Mung Bean Bowl

Bursting with carbs and protein, this mung bean bowl will keep you fueled throughout your workout!

This is the perfect pre workout meal. This bowl is jam-packed with healthy carbohydrates and protein which will keep you fueled throughout your workout. The best part about this mung bean bowl is that it can be prepped and stored in the fridge. In summertime, we tend to cook less and want to be outside more. This is the perfect on-the-go lunch or dinner that can be reheated and is just as delicious as when it was first cooked.

Chickpeas are the wonder food for vegans or vegetarians. They provide a huge source of protein with 15 grams of protein per cup. Chickpeas or garbanzo beans are filled with fiber, which can help regulate your digestive system. Due to their high fiber content, chickpeas will also keep you fuller longer, which, in turn, can control your appetite. Chickpeas are a staple in many parts of the world because they are an inexpensive way to amass nutrients into the body. Chickpeas have a large amount of iron to keep you energized and focused.

Mung bean noodles are one of the most versatile noodles. They are relatively tasteless so they will take on any flavor you add to the dish. Mung bean noodles are widely popular in Asia. Mung bean noodles have a few other names such as glass noodles or thread noodles. Mung bean noodles are gluten free. They are translucent prior to cooking. When purchasing Mung bean pasta, opt for the organic version.
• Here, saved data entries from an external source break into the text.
/-- The number of n bytes from offset x on, most significant byte first (R154). -/
def Sys2Proof.Machine.numberAt (b : List Byte) (x n : Nat) : Nat :=
  (List.range n).foldl (fun v i => 256 * v + byteAt b (x + i)) 0

/-- The lock codes of R155. -/
def Sys2Proof.Machine.lockCodes : List (Level × Nat) := [(.presenter, 0), (.owner, 1), (.admin, 2)]

/-- The page mode codes of R155. -/
def Sys2Proof.Machine.modeCodes : List (PageMode × Nat) :=
  [(.plain, 0), (.text, 1), (.fineLine, 2), (.photo, 3), (.chart, 4), (.invert, 5)]

/-- That bytes b, from area offset 4 on, spell the header of area l by the first table of R155: area offset x is byte
x - 4 of them. -/
def Sys2Proof.Machine.HeaderVals.spelledBy (h : HeaderVals) (l : Fin 8) (b : List Byte) : Prop :=
  let field := fun x : Nat => byteAt b (x - 4)
  field 4 = 1 ∧ field 5 = l.val + 1 ∧ field 6 = h.pages ∧ field 7 = h.stills ∧ field 8 = h.blocks
    ∧ (h.lock, field 9) ∈ lockCodes ∧ labelSpelled h.label b (10 - 4)
    ∧ (∀ k : Nat, k < 32 →
      match h.dir.getD k none with
      | none => field (36 + 2 * k) = 0
      | some e => field (36 + 2 * k) = e.blocks ∧ field (37 + 2 * k) % 16 = e.light.val
        ∧ (e.kind, field (37 + 2 * k) / 16 % 2) ∈ [(StillKind.page, 0), (.composed, 1)])
    ∧ numberAt b (100 - 4) 2 = (crc16 (b.take (100 - 4))).toNat

/-- That the bytes b of a page image spell saved fields, a still flag and a first block by the second table of R155.
That zeros under a clear presence flag are asked of bytes read, too, is the model's reading (DEDUCED, log 16). -/
def Sys2Proof.Machine.Setup.spelledBy (x : Setup) (still : Bool) (first : Nat) (b : List Byte) : Prop :=
  (∀ n : Fin 8, (b.getD 0 0).getLsbD n.val =
      [x.corners.isSome, x.mirror, x.signature.isSome, x.matchEnable, x.preset.isSome, still, false, false].getD
        n.val false)
    ∧ (x.lock, byteAt b 1) ∈ lockCodes ∧ b.getD 2 0 = x.groups
    ∧ (x.rotation, byteAt b 3) ∈ [(Rotation.r0, 0), (.r90, 1), (.r180, 2), (.r270, 3)]
    ∧ (x.pageMode, byteAt b 4) ∈ modeCodes
    ∧ (∀ i : Fin 12,
      match x.overrides[i] with
      | none => halfAt b 5 i.val = 15
      | some m => (m, halfAt b 5 i.val) ∈ modeCodes)
    ∧ labelSpelled x.label b 11
    ∧ (match x.corners with
      | none => ∀ n : Nat, n < 16 → byteAt b (36 + n) = 0
      | some c => ∀ e ∈ [(36, c.tl), (40, c.tr), (44, c.br), (48, c.bl)],
        numberAt b e.1 2 = e.2.x ∧ numberAt b (e.1 + 2) 2 = e.2.y)
    ∧ (match x.signature with
      | none => ∀ n : Nat, n < 8 → byteAt b (52 + n) = 0
      | some g => ∀ n : Fin 16, halfAt b 52 n.val = g[n].toNat)
    ∧ numberAt b 60 2 = x.sigMask.toNat
    ∧ (match x.preset with
      | none => ∀ n : Nat, n < 6 → byteAt b (62 + n) = 0
      | some p => numberAt b 62 2 = p.zoom ∧ numberAt b 64 2 = p.x ∧ numberAt b 66 2 = p.y)
    ∧ (∀ i : Fin 8,
      match x.marks[i] with
      | none => byteAt b (68 + 7 * i.val) = 0
      | some m => (m.kind, byteAt b (68 + 7 * i.val)) ∈ [(MarkKind.spotlight, 1), (.cover, 2), (.outline, 3)]
        ∧ numberAt b (69 + 7 * i.val) 6 = ((m.x0 * 4096 + m.y0) * 4096 + m.x1) * 4096 + m.y1)
    ∧ byteAt b 124 = first
    ∧ numberAt b 128 2 = (crc16 (b.take 128)).toNat

/-- The check: polynomial x^16 + x^12 + x^5 + 1, initial value 0xFFFF, the bytes in order, each most significant bit
first, no final inversion (R154, R176). -/
def Sys2Proof.Says.CheckIsCrc : Prop :=
  ∀ b : List Byte,
    crc16 b = (bitsOf b).foldl (fun (c : BitVec 16) bit => (c <<< 1) ^^^ if c.msb = bit then 0#16 else 0x1021#16) 0xFFFF

/-- The page image by offset (R155): the 130 bytes written spell the saved fields, the still flag and the first block,
with zeros where nothing is named and, the model's reading (log 16), in the rest of an empty mark position; and bytes
read are sound exactly when they spell what is read from them, values that R155 allows. -/
def Sys2Proof.Says.PageImageLayout : Prop :=
  (∀ (x : Setup) (still : Bool) (first : Nat), x.storable → first ≤ 63 →
      let b := pageBytes x still first
      b.length = 130 ∧ x.spelledBy still first b ∧ (∀ n : Nat, n < 3 → byteAt b (125 + n) = 0)
        ∧ ∀ i : Fin 8, x.marks[i] = none → ∀ n : Nat, n < 7 → byteAt b (68 + 7 * i.val + n) = 0)
    ∧ ∀ b : List Byte, b.length = 130 →
      (∀ (x : Setup) (still : Bool) (first : Nat), x.storable → first ≤ 63 →
        (x.spelledBy still first b ↔
          pageSound b = true ∧ pageSetup b = x ∧ flagged b 5 = still ∧ byteAt b 124 = first))
      ∧ (pageSound b = true → (pageSetup b).storable ∧ byteAt b 124 ≤ 63)

/-- A page image written and read back, at every place that lies below the picture region, as all 32 do: it is sound,
and spells the saved fields, the still flag and the first block it was made from (R154, R155). An image that reached
the picture region would not read back (the model's choice, log 8). -/
def Sys2Proof.Says.PageImageReadsBack : Prop :=
  ∀ (a : Area) (k : Nat) (x : Setup) (still : Bool) (first : Nat), a.answers = true → x.storable →
    first ≤ 63 →
    (128 + 130 * k + 130 ≤ 8192 →
        (a.writePage k x still first).readPage k = some (pageBytes x still first))
      ∧ (8192 < 128 + 130 * k + 130 → (a.writePage k x still first).readPage k = none)
      ∧ pageSetup (pageBytes x still first) = x ∧ flagged (pageBytes x still first) 5 = still
      ∧ byteAt (pageBytes x still first) 124 = first

/-- Header values that R155 allows. -/
def Sys2Proof.Machine.HeaderVals.storable (h : HeaderVals) : Prop :=
  h.sums ∧ (∀ t, h.label = some t → isLabel t) ∧ h.blocks ≤ 64
    ∧ ∀ e : DirEntry, some e ∈ h.dir → 1 ≤ e.blocks ∧ e.blocks ≤ 12

/-- The header by offset (R155): the 124 bytes written from area offset 4 on spell the header values, with zeros where
nothing is named and, the model's reading (log 16), in the spare bits of a directory entry and in the second byte of one
that is 0; and bytes read, 4..101, are sound exactly when they spell what is read from them, values that R155 allows. -/
def Sys2Proof.Says.HeaderLayout : Prop :=
  ∀ l : Fin 8,
    (∀ h : HeaderVals, h.storable →
      let b := headerBytes l h
      b.length = 124 ∧ h.spelledBy l b ∧ byteAt b (35 - 4) = 0
        ∧ (∀ x : Nat, 102 ≤ x → x < 128 → byteAt b (x - 4) = 0)
        ∧ ∀ k : Nat, k < 32 → byteAt b (37 + 2 * k - 4) < 32
          ∧ (h.dir.getD k none = none → byteAt b (37 + 2 * k - 4) = 0))
    ∧ ∀ b : List Byte, b.length = 98 →
      (∀ h : HeaderVals, h.storable →
        (h.spelledBy l b ↔ headerSound l b = true ∧ headerVals b = h))
      ∧ (headerSound l b = true → (headerVals b).storable)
I purchased these noodles at my local organic store and they were delicious. Mung bean noodles tend to be more filling than traditional pasta. Normally, when we consume gluten-based pasta, we tend to eat a lot more than we should. Luckily, these little guys will keep you satiated for a longer amount of time and give you lots of energy.


Mung Bean Bowl

Prep Time
Total Time


  • 1 package organic mung bean noodles
  • 1 cup chickpeas
  • 1 cup sliced carrots
  • 1/2 cup chopped parsley
  • 1 tablespoon gluten free tamari
  • 2 teaspoons sesame oil
  • 1/2 tablespoon grated ginger
  • 2 garlic cloves
  • 1 Thai chili (optional)


1.) Cook mung bean noodles according to package. After cooking, rinse with cold water and set aside.

2.) Drain chickpeas and set aside.

3.) Preheat a pan over medium heat. Add sesame oil, ginger, and garlic. Cook until fragrant or 2 minutes. Add sliced carrots and Thai chili if using, cook for another 3 minutes. Remove from heat.

4.) Combine carrot ginger sauce with chickpeas and mung bean noodles. Top with parsley and serve.